The answer must be every line of the data that holds the word "vcoreFix".
╭──
-- ==== Sys2Proof/Laws/KeepsPowerStates.lean ====
section
/-! SUPPORT. What the operations of Machine/PowerStates.lean keep: one lemma per operation that answers a state. -/

namespace Sys2Proof.Machine

theorem keeps_psRecompute {Q_ : List Instr} {source : Nat} {s : State} (h0 : Keeps Q_ s) : Keeps Q_ (psRecompute source s) := by
  unfold psRecompute
  try dsimp only
  with_reducible repeat' (first
    | assumption | apply keeps_modPs | apply keeps_psEnter
    | apply keeps_wake | split | (intro _) | dsimp only)

theorem keeps_votesSettle {Q_ : List Instr} {s : State} (h0 : Keeps Q_ s) : Keeps Q_ (votesSettle s) := by
  unfold votesSettle
  try dsimp only
  with_reducible repeat' (first
    | assumption | apply keeps_onlyIf | apply keeps_psRecompute | split
    | (intro _) | dsimp only)

theorem keeps_voteChange {Q_ : List Instr} {c : VoteChange} {s : State} (h0 : Keeps Q_ s) : Keeps Q_ (voteChange c s) := by
  unfold voteChange
  try dsimp only
  with_reducible repeat' (first
    | assumption | apply keeps_psRecompute | apply keeps_modPs
    | apply keeps_onlyIf | apply keeps_modPortAt | split | (intro _)
    | dsimp only)

theorem keeps_vcoreApply {Q_ : List Instr} {i old : Nat} {s : State} (h0 : Keeps Q_ s) : Keeps Q_ (vcoreApply i old s) := by
  unfold vcoreApply
  try dsimp only
  with_reducible repeat' (first
    | assumption | apply keeps_voutSet | apply keeps_bumpPs
    | apply keeps_modPs | split | (intro _) | dsimp only)

theorem keeps_railSettled {Q_ : List Instr} {i : Nat} {s : State} (h0 : Keeps Q_ s) : Keeps Q_ (railSettled i s) := by
  unfold railSettled
  try dsimp only
  with_reducible repeat' (first
    | assumption | apply keeps_modPs | split | (intro _) | dsimp only)

theorem keeps_railNotSettled {Q_ : List Instr} {i : Nat} {s : State} (h0 : Keeps Q_ s) : Keeps Q_ (railNotSettled i s) := by
  unfold railNotSettled
  try dsimp only
  with_reducible repeat' (first
    | assumption | apply keeps_logPlain | apply keeps_putParam | split
    | (intro _) | dsimp only)

theorem keeps_vcoreFix {Q_ : List Instr} {s : State} (h0 : Keeps Q_ s) : Keeps Q_ (vcoreFix s) := by
  unfold vcoreFix
  try dsimp only
  with_reducible repeat' (first
    | assumption | apply keeps_forAll | apply keeps_logPlain
    | apply keeps_putParam | split | (intro _) | dsimp only)

theorem keeps_engineGate {Q_ : List Instr} {u : Nat} {s : State} (h0 : Keeps Q_ s) : Keeps Q_ (engineGate u s) := by
  unfold engineGate
  try dsimp only
  with_reducible repeat' (first
    | assumption | apply keeps_modPs | apply keeps_psEnter | split
    | (intro _) | dsimp only)

theorem keeps_armTimer {Q_ : List Instr} {s : State} (h0 : Keeps Q_ s) : Keeps Q_ (armTimer s) := by
  unfold armTimer
  try dsimp only
  with_reducible repeat' (first
    | assumption | apply keeps_modPs | split | (intro _) | dsimp only)

theorem keeps_timerExpires {Q_ : List Instr} {s : State} (h0 : Keeps Q_ s) : Keeps Q_ (timerExpires s) := by
  unfold timerExpires
  try dsimp only
  with_reducible repeat' (first
    | assumption | apply keeps_wake | apply keeps_modPs | split | (intro _)
    | dsimp only)

theorem keeps_holdLapses {Q_ : List Instr} {s : State} (h0 : Keeps Q_ s) : Keeps Q_ (holdLapses s) := by
  unfold holdLapses
  try dsimp only
  with_reducible repeat' (first
    | assumption | apply keeps_psRecompute | apply keeps_modPs | split
    | (intro _) | dsimp only)

theorem keeps_execVoteChange {Q_ : List Instr} {c : VoteChange} {s : State} (h0 : Keeps Q_ s) : ∃ u_, execVoteChange c s = .next u_ ∧ Keeps Q_ u_ := by
  refine ⟨_, rfl, ?_⟩
  with_reducible repeat' (first
    | assumption | apply keeps_voteChange | split | (intro _) | dsimp only)

theorem keeps_execRailSettled {Q_ : List Instr} {d : DieId} {s : State} (h0 : Keeps Q_ s) : ∃ u_, execRailSettled d s = .next u_ ∧ Keeps Q_ u_ := by
  refine ⟨_, rfl, ?_⟩
  with_reducible repeat' (first
    | assumption | apply keeps_railSettled | split | (intro _) | dsimp only)

theorem keeps_execRailSettleTimeout {Q_ : List Instr} {d : DieId} {s : State} (h0 : Keeps Q_ s) : ∃ u_, execRailSettleTimeout d s = .next u_ ∧ Keeps Q_ u_ := by
  refine ⟨_, rfl, ?_⟩
  with_reducible repeat' (first
    | assumption | apply keeps_railNotSettled | split | (intro _)
    | dsimp only)

theorem keeps_execEngineGate {Q_ : List Instr} {u : UnitId} {s : State} (h0 : Keeps Q_ s) : ∃ u_, execEngineGate u s = .next u_ ∧ Keeps Q_ u_ := by
  refine ⟨_, rfl, ?_⟩
  with_reducible repeat' (first
    | assumption | apply keeps_engineGate | split | (intro _) | dsimp only)

theorem keeps_execWakeTimer {Q_ : List Instr} {s : State} (h0 : Keeps Q_ s) : ∃ u_, execWakeTimer s = .next u_ ∧ Keeps Q_ u_ := by
  refine ⟨_, rfl, ?_⟩
  with_reducible repeat' (first
    | assumption | apply keeps_timerExpires | split | (intro _) | dsimp only)

theorem keeps_execWakeHoldExpire {Q_ : List Instr} {s : State} (h0 : Keeps Q_ s) : ∃ u_, execWakeHoldExpire s = .next u_ ∧ Keeps Q_ u_ := by
  refine ⟨_, rfl, ?_⟩
  with_reducible repeat' (first
    | assumption | apply keeps_holdLapses | split | (intro _) | dsimp only)

theorem keeps_execHsAlert {Q_ : List Instr} {s : State} (h0 : Keeps Q_ s) : ∃ u_, execHsAlert s = .next u_ ∧ Keeps Q_ u_ := by
  refine ⟨_, rfl, ?_⟩
  with_reducible repeat' (first
    | assumption | apply keeps_wake | split | (intro _) | dsimp only)

theorem keeps_execPresenceN {Q_ : List Instr} {low : Bool} {s : State} (h0 : Keeps Q_ s) : ∃ u_, execPresenceN low s = .next u_ ∧ Keeps Q_ u_ := by
  refine ⟨_, rfl, ?_⟩
  with_reducible repeat' (first
    | assumption | apply keeps_wake | apply keeps_presenceLow
    | apply keeps_presenceHigh | split | (intro _) | dsimp only)

end Sys2Proof.Machine
end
╰──
### Reply
theorem keeps_vcoreFix {Q_ : List Instr} {s : State} (h0 : Keeps Q_ s) : Keeps Q_ (vcoreFix s) := by
  unfold vcoreFix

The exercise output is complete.